───── DATA FOR ANALYSIS
/-! ### The order cycle -/

/-- R120, R102: when the words at the OAR lie in memory and decode to the order `i`, a step of the
running interpreter is `exec i`, and at a Halt the load-OAR call that runs the program returns and
signals success (log entry 10). -/
def Obligations.StepRunsTheDecodedOrder : Prop :=
  ∀ (s : State) (i : Instr) (rest : List Word), s.run = .running → SlotInMemory s i.size →
    decode s.params.encoding [(slotAt s).w0, (slotAt s).w1, (slotAt s).w2] = .order i rest →
    ∃ t, exec i s = .next t ∧ step s = .next (if t.run = .idle then successSkip t else t)

/-- R121, R122: the fetch faults of a step, in their order, each with nothing but `ctl.run` changed:
`w0` outside memory; then an unrecognized code, whatever its flag; then `w1`; then `w2` of a 3-word
order. -/
def Obligations.FetchFaultsInOrder : Prop :=
  ∀ s : State, s.run = .running →
    (¬ s.oar.toNat < s.params.memWords →
      step s = .next { s with run := .faulted (.memoryOutOfRange s.oar) }) ∧
    (s.oar.toNat < s.params.memWords →
      (kindOf s.params.encoding.codes (codeField (slotAt s).w0) = none →
        step s = .next { s with
          run := .faulted (.unrecognizedOrder (codeField (slotAt s).w0) s.oar) }) ∧
      ∀ k, kindOf s.params.encoding.codes (codeField (slotAt s).w0) = some k →
        (¬ (s.oar + 1).toNat < s.params.memWords →
          step s = .next { s with run := .faulted (.memoryOutOfRange (s.oar + 1)) }) ∧
        ((s.oar + 1).toNat < s.params.memWords → k.size = 3 →
          ¬ (s.oar + 2).toNat < s.params.memWords →
          step s = .next { s with run := .faulted (.memoryOutOfRange (s.oar + 2)) }))

/-- R124, R125: a conditional order takes one draw; if the draw is true the order executes as its
unconditional form does, and if it is false only the OAR advances, by the order's natural size, for
every kind, Halt, Interrupt and Jump among them. -/
def Obligations.ConditionalOrderExecutesOrSkips : Prop :=
  ∀ (i : Instr) (s : State), i.cond = true →
    exec i s =
      if Config.drawCond s.draws then exec i.unconditional { s with draws := s.draws + 1 }
      else .next { s with draws := s.draws + 1, oar := s.oar + BitVec.ofNat 16 i.size }

/-- R126, R177: an order that leaves a running interpreter running, and is no Jump, has advanced the
OAR by its size; a Jump's next OAR is its target or, skipped, its successor's address; an order that
stops the interpreter (a Halt or a fatal condition) leaves the OAR at the order. -/
def Obligations.OarAdvancesJumpsOrStays : Prop :=
  ∀ (i : Instr) (s t : State), s.run = .running → exec i s = .next t →
    (t.run = .running →
      t.oar = s.oar + BitVec.ofNat 16 i.size ∨ ∃ c a, i = .jump c a ∧ t.oar = a) ∧
    (t.run ≠ .running → t.oar = s.oar)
──────────
> **WHAT THIS TASK INVOLVES**
Copy exactly, and only, the lines from the one containing "2).toNat < s.params.memWords →" through the last line of the listing.

> **OUTPUT OF THE TASK**
          ¬ (s.oar + 2).toNat < s.params.memWords →
          step s = .next { s with run := .faulted (.memoryOutOfRange (s.oar + 2)) }))

/-- R124, R125: a conditional order takes one draw; if the draw is true the order executes as its
unconditional form does, and if it is false only the OAR advances, by the order's natural size, for
every kind, Halt, Interrupt and Jump among them. -/
def Obligations.ConditionalOrderExecutesOrSkips : Prop :=
  ∀ (i : Instr) (s : State), i.cond = true →
    exec i s =
      if Config.drawCond s.draws then exec i.unconditional { s with draws := s.draws + 1 }
      else .next { s with draws := s.draws + 1, oar := s.oar + BitVec.ofNat 16 i.size }

/-- R126, R177: an order that leaves a running interpreter running, and is no Jump, has advanced the
OAR by its size; a Jump's next OAR is its target or, skipped, its successor's address; an order that
stops the interpreter (a Halt or a fatal condition) leaves the OAR at the order. -/
def Obligations.OarAdvancesJumpsOrStays : Prop :=
  ∀ (i : Instr) (s t : State), s.run = .running → exec i s = .next t →
    (t.run = .running →
      t.oar = s.oar + BitVec.ofNat 16 i.size ∨ ∃ c a, i = .jump c a ∧ t.oar = a) ∧
    (t.run ≠ .running → t.oar = s.oar)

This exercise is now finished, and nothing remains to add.